I never watch movies with the assumption that they are historically accurate, even if they claim to be based on true stories. You clearly know a lot more about the history of the Nazi party than I do, so I'm not going to disagree with you.
I thought Valkyrie was a good movie about what it would have been like for Germans who opposed Hitler and risked their lives to try to bring him down. It made you think about the choices that Germans had to make and why so many, who may not have believed in the cause, still did nothing to oppose it.
Enemy at the Gates was a fantastic book. The most well-researched book I've ever read.
Das Boot was pretty cool because the english dub was actually done by the actors themselves, so it's not shit like most other dubs.
Triumph Of The Will
Leni Riefenstahl's infamous propaganda film documenting the Third Reich's 1934 Nuremberg Party Rally features a cast of thousands -- including Adolf Hitler, Heinrich Himmler, Joseph Goebbels, Rudolf Hess, Hermann Goering and other top officials. Images of cheering crowds, precision marching, military bands, banners lining Nuremberg's streets and Hitler's climactic speech illustrate with chilling clarity how Germany fell under his spell.
We also have search resultsThe Boy In The Striped Pajamas
Probably a MUCH better read. That being said, I haven't seen the movie and will give it a shot, but the book is just epic.
If you enjoy near-revisionist history.
There are lots of great books on the German perspective.

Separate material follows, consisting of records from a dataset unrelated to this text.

/-- The composite reads: the pointer, the first fetch, the further ones, the end (30_encoding.md R110). -/
theorem transact_readEvents {m : Nat} (hpos : 1 ≤ m) :
    transact (readEvents s.cfg a m) s =
      (readRun a m s).2.over { pointedBus s.bus a with
        dir := .r, phase := .idle, inTransfer := false, ack := false, ptr := a + BitVec.ofNat 16 m }
        (dropHalfPointer s).draws ([Resp.ack, Resp.ack, Resp.ack, Resp.ack] ++ (readRun a m s).1.map Resp.tx) := by
  obtain ⟨m, rfl⟩ : ∃ k, m = k + 1 := ⟨m - 1, by omega⟩
  have hfirst := service_openRead_over (s := s) (b := pointedBus s.bus a) (n := (dropHalfPointer s).draws)
    (o := [.ack, .ack, .ack]) hm rfl
  rw [pointedBus_ptr] at hfirst
  have hrest := transact_rack_over (regRead a s).2 (dropHalfPointer s).draws
    ([Resp.ack, Resp.ack, Resp.ack] ++ [Resp.ack, Resp.tx (regRead a s).1]) m
    (b := { pointedBus s.bus a with dir := .r, ptr := a + 1#16 }) hm rfl rfl
  have hptr : a + 1#16 + BitVec.ofNat 16 m = a + BitVec.ofNat 16 (m + 1) := by
    rw [BitVec.add_assoc, ← BitVec.ofNat_add, Nat.add_comm]
  dsimp only at hrest
  rw [hptr] at hrest
  have hnack := service_rnack_over (s := (readRun a (m + 1) s).2)
    (b := { pointedBus s.bus a with dir := .r, ptr := a + BitVec.ofNat 16 (m + 1) }) (n := (dropHalfPointer s).draws)
    (o := [Resp.ack, Resp.ack, Resp.ack] ++ [Resp.ack, Resp.tx (regRead a s).1] ++
      (readRun (a + 1#16) m (regRead a s).2).1.map Resp.tx) hm rfl rfl
  have hstop := service_stop_over (s := (readRun a (m + 1) s).2)
    (b := { pointedBus s.bus a with
      dir := .r, phase := .idle, ack := false, ptr := a + BitVec.ofNat 16 (m + 1) }) (n := (dropHalfPointer s).draws)
    (o := []) hm nofun
  have hall := transact_append_over (transact_append_over (transact_append_over (transact_pointerEvents hm a)
    (transact_one_over hfirst)) hrest) (transact_cons_over hnack (transact_one_over hstop))
  rw [List.append_nil, List.append_nil] at hall
  exact hall

end

/-- The pointer and the draws are kept but for a transaction with one address byte (40_register_bus.md R143). -/
theorem draws_dropHalfPointer {s : State} (hp : s.bus.phase ≠ .addrLo) : (dropHalfPointer s).draws = s.draws :=
  (dropHalfPointer_keeps hp).2

/-- Settles O33: each operation is the composite write of its bytes. -/
theorem hostWritesBytesInOrder : Obligations.HostWritesBytesInOrder := by
  unfold Obligations.HostWritesBytesInOrder
  intro a h b w l d i s hm hmem
  have hexec : exec i s = .next (transact (writeEvents s.cfg a d) s) := by
    simp only [List.mem_cons, List.not_mem_nil, or_false, Prod.mk.injEq] at hmem
    rcases hmem with ⟨rfl, rfl⟩ | ⟨rfl, rfl⟩ | ⟨rfl, rfl⟩ | ⟨rfl, rfl⟩ | ⟨rfl, rfl⟩ <;> rfl
  exact ⟨(dropHalfPointer s).draws, draws_dropHalfPointer, hexec.trans (congrArg _ (transact_writeEvents hm a d))⟩

theorem sent_respond_ack (t : State) (r : List Resp) : (t.respond (.ack :: r)).sent = (t.respond r).sent := rfl

theorem sent_respond_tx (t : State) (x : Byte) (r : List Resp) :
    (t.respond (.tx x :: r)).sent = x :: (t.respond r).sent := rfl

/-- What the slave sent, of answers that are bytes. -/
theorem sent_respond_map_tx (t : State) (l : List Byte) : (t.respond (l.map .tx)).sent = l := by
  induction l with
  | nil => rfl
  | cons x l ih => rw [List.map_cons, sent_respond_tx, ih]

/-- A composite read sends the bytes it fetched, after its four acknowledges. -/
theorem sent_of_out {t : State} {l : List Byte}
    (h : t.out = [Resp.ack, Resp.ack, Resp.ack, Resp.ack] ++ l.map Resp.tx) : t.sent = l := by
  rw [show t.sent = (t.respond t.out).sent from rfl, h]
  simp only [List.cons_append, List.nil_append, sent_respond_ack, sent_respond_map_tx]

/-- Settles O34: each operation is the composite read of its number of bytes. -/
theorem hostReadsBytesInOrder : Obligations.HostReadsBytesInOrder := by
  unfold Obligations.HostReadsBytesInOrder
  intro a m n i s hm hpos hmem
  have hexec : 1 ≤ n ∧ exec i s = .next (transact (readEvents s.cfg a n) s) := by
    simp only [List.mem_cons, List.not_mem_nil, or_false, Prod.mk.injEq] at hmem
    rcases hmem with ⟨rfl, rfl⟩ | ⟨rfl, rfl⟩ | ⟨rfl, rfl⟩ | ⟨rfl, rfl⟩
    · exact ⟨by decide, rfl⟩
    · exact ⟨by decide, rfl⟩
    · exact ⟨by decide, rfl⟩
    · exact ⟨hpos, rfl⟩
  obtain ⟨hn, hexec⟩ := hexec
  exact ⟨_, hexec.trans (congrArg _ (transact_readEvents hm a hn)), sent_of_out rfl, draws_dropHalfPointer, rfl⟩

/-! ## Inside the persistent region -/

/-- Bytes written inside the persistent region change `mem` there and nothing else (20_memory.md R62). -/
theorem writeRun_persist {p : Half} {d : List Byte} (hd : p.toNat + d.length ≤ 4096) (s : State) :
    writeRun p d s = { s with mem := (writeRun p d s).mem } ∧
      ∀ x, Memory.read (writeRun p d s).mem x =
        if p.toNat ≤ x then (d[x - p.toNat]?).getD (Memory.read s.mem x) else Memory.read s.mem x := by
  induction d generalizing p s with
  | nil => exact ⟨rfl, fun x => by simp [writeRun]⟩
  | cons b d ih =>
    rw [List.length_cons] at hd
    have hp : p.toNat < 4096 := by omega
    have hsucc := toNat_succ_of_lt (q := p) (by omega)
    obtain ⟨hframe, hread⟩ := ih (p := p + 1#16) (by omega) (regWrite p b s)
    rw [writeRun]
    rw [regWrite_persist s b hp] at hframe hread ⊢
    refine ⟨hframe, fun x => ?_⟩
    rw [hread, hsucc, Memory.read_write]
    rcases Nat.lt_trichotomy x p.toNat with hlt | heq | hgt
    · rw [if_neg (by omega), if_neg (by omega), if_neg (by omega)]
    · rw [if_neg (by omega), if_pos heq, if_pos (by omega), heq, Nat.sub_self]
      rfl
    · have hidx : x - p.toNat = (x - (p.toNat + 1)) + 1 := by omega
      rw [if_pos (by omega), if_neg (by omega), if_pos (by omega), hidx, List.getElem?_cons_succ]

/-- Bytes read inside the persistent region, with no side effect (20_memory.md R61). -/
theorem readRun_persist {p : Half} {n : Nat} (hn : p.toNat + n ≤ 4096) (s : State) :
    readRun p n s = ((List.range' p.toNat n).map (Memory.read s.mem), s) := by
  induction n generalizing p with
  | zero => rfl
  | succ n ih =>
    have hp : p.toNat < 4096 := by omega
    have hsucc := toNat_succ_of_lt (q := p) (by omega)
    rw [readRun, regRead_persist s hp, ih (p := p + 1#16) (by omega), hsucc]
    rfl

/-- Settles O35: the composite write stores the list in `mem` alone, and the composite read at the same address fetches
those bytes and changes nothing. -/
theorem persistentWriteReadsBack : Obligations.PersistentWriteReadsBack := by
  unfold Obligations.PersistentWriteReadsBack
  intro a d s hm hne hd
  obtain ⟨hframe, hread⟩ := writeRun_persist hd s
  have hpos : 1 ≤ d.length := List.length_pos_iff.mpr hne
  obtain ⟨t, ht⟩ : ∃ t, t = transact (writeEvents s.cfg a d) s := ⟨_, rfl⟩
  have hover := ht.trans (transact_writeEvents hm a d)
  have hmode : t.bus.mode = .active := by rw [hover]; exact hm
  have hmem : t.mem = (writeRun a d s).mem := by rw [hover]; rfl
  have hslots : t.slots = s.slots := by
    rw [hover]
    exact (congrArg State.slots hframe :)
  have hu := transact_readEvents hmode a hpos
  rw [readRun_persist hd t] at hu
  refine ⟨t, _, congrArg Host.Outcome.next ht.symm, congrArg Host.Outcome.next hu, ?sent, fun x => ?mem, rfl, hslots⟩
  case mem =>
    rw [hmem, hread]
    by_cases hlo : a.toNat ≤ x
    · by_cases hhi : x < a.toNat + d.length
      · rw [if_pos hlo, dif_pos ⟨hlo, hhi⟩, List.getElem?_eq_getElem (by omega)]
        rfl
      · rw [if_pos hlo, dif_neg fun h => hhi h.2, List.getElem?_eq_none (by omega)]
        rfl
    · rw [if_neg hlo, dif_neg fun h => hlo h.1]
  case sent =>
    rw [sent_of_out rfl, hmem]
    refine List.ext_getElem (by simp) fun i hi hi' => ?_
    rw [List.getElem_map, List.getElem_range', Nat.one_mul, hread, if_pos (Nat.le_add_right _ _),
      Nat.add_sub_cancel_left, List.getElem?_eq_getElem hi']
    rfl

/-! ## Setting the time -/

/-- A host write to a slot that is no 32-bit field's low byte stores it and sets no commit flag. -/
theorem writeSlot_unflagged {k : Fin 32} (hk : k ≠ 22 ∧ k ≠ 26 ∧ k ≠ 30) (b : Byte) (s : State) :
    writeSlot k b s = s.setSlot k b := by
  have h22 : (k == 22) = false := beq_eq_false_iff_ne.mpr hk.1
  have h26 : (k == 26) = false := beq_eq_false_iff_ne.mpr hk.2.1
  have h30 : (k == 30) = false := beq_eq_false_iff_ne.mpr hk.2.2
  rw [writeSlot, h22, h26, h30, Bool.or_false, Bool.or_false, Bool.or_false]
  rfl

/-- A host write through a pointer of a slot of `TIME` (10_state.md R24, R28). -/
theorem regWrite_time {p : Half} {k : Fin 32} (hp : 4096 ≤ p.toNat) (hslot : slotOf p = k)
    (hk : 19 ≤ k.val ∧ k.val < 22) (b : Byte) (s : State) : regWrite p b s = s.setSlot k b := by
  have hplain : ¬ k.val < Config.roBoundary ∧ k ≠ 18 ∧ k ≠ 22 ∧ k ≠ 26 ∧ k ≠ 30 := by
    clear hslot
    decide +revert
  obtain ⟨hro, h18, hflags⟩ := hplain
  subst hslot
  rw [regWrite_plain s b (not_persist_of_le hp) hro h18, writeSlot_unflagged hflags]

Though it's not about the Western Front, read Hitler's Army which takes a good stab at explaining the Nazi experience in Russia and how it helped forge the Wehrmacht as a stonghold of Nazi ideology.
Der Hauptman Von Kupernick / The Captain of Copernick was a prewar silent film. It is a comedy in which a man how has nothing is kicked about by the towns people until he buys an old uniform at a yard sale and attains instant status. Now he is invited into restaurants for free food. At one point he commandeers a group of soldiers and takes over the town.
It's a silent film, a comedy, and it enlightens you as to the German peoples respect for the uniform which Hitler exploited with his garish designs.
Strongly disagree.
Hitler was deadly afraid of the Wehrmacht during the first few years of his reign, and with good reason. The German High Command was ready to throw Hitler out if the French showed any signs of mobilizing in response to the re-militarization of the Rhineland.
By the late 1930s, though, the Wehrmacht (on all levels) was fairly radicalized and flush with Nazi ideology and Hitler's lackeys. Once Fritsch was replaced by Keitel, the Wehrmacht became a tool of the Nazi party. Of course individuals held differing beliefs, but the vast majority of the army, even among the officer corps were ready and willing servants of Hitler in the same way that nearly all the lower-level soldiers, particularly those on the front lines, were as well.
The new film North Face is currently scoring 100% on RT. I will be seeing it tomorrow.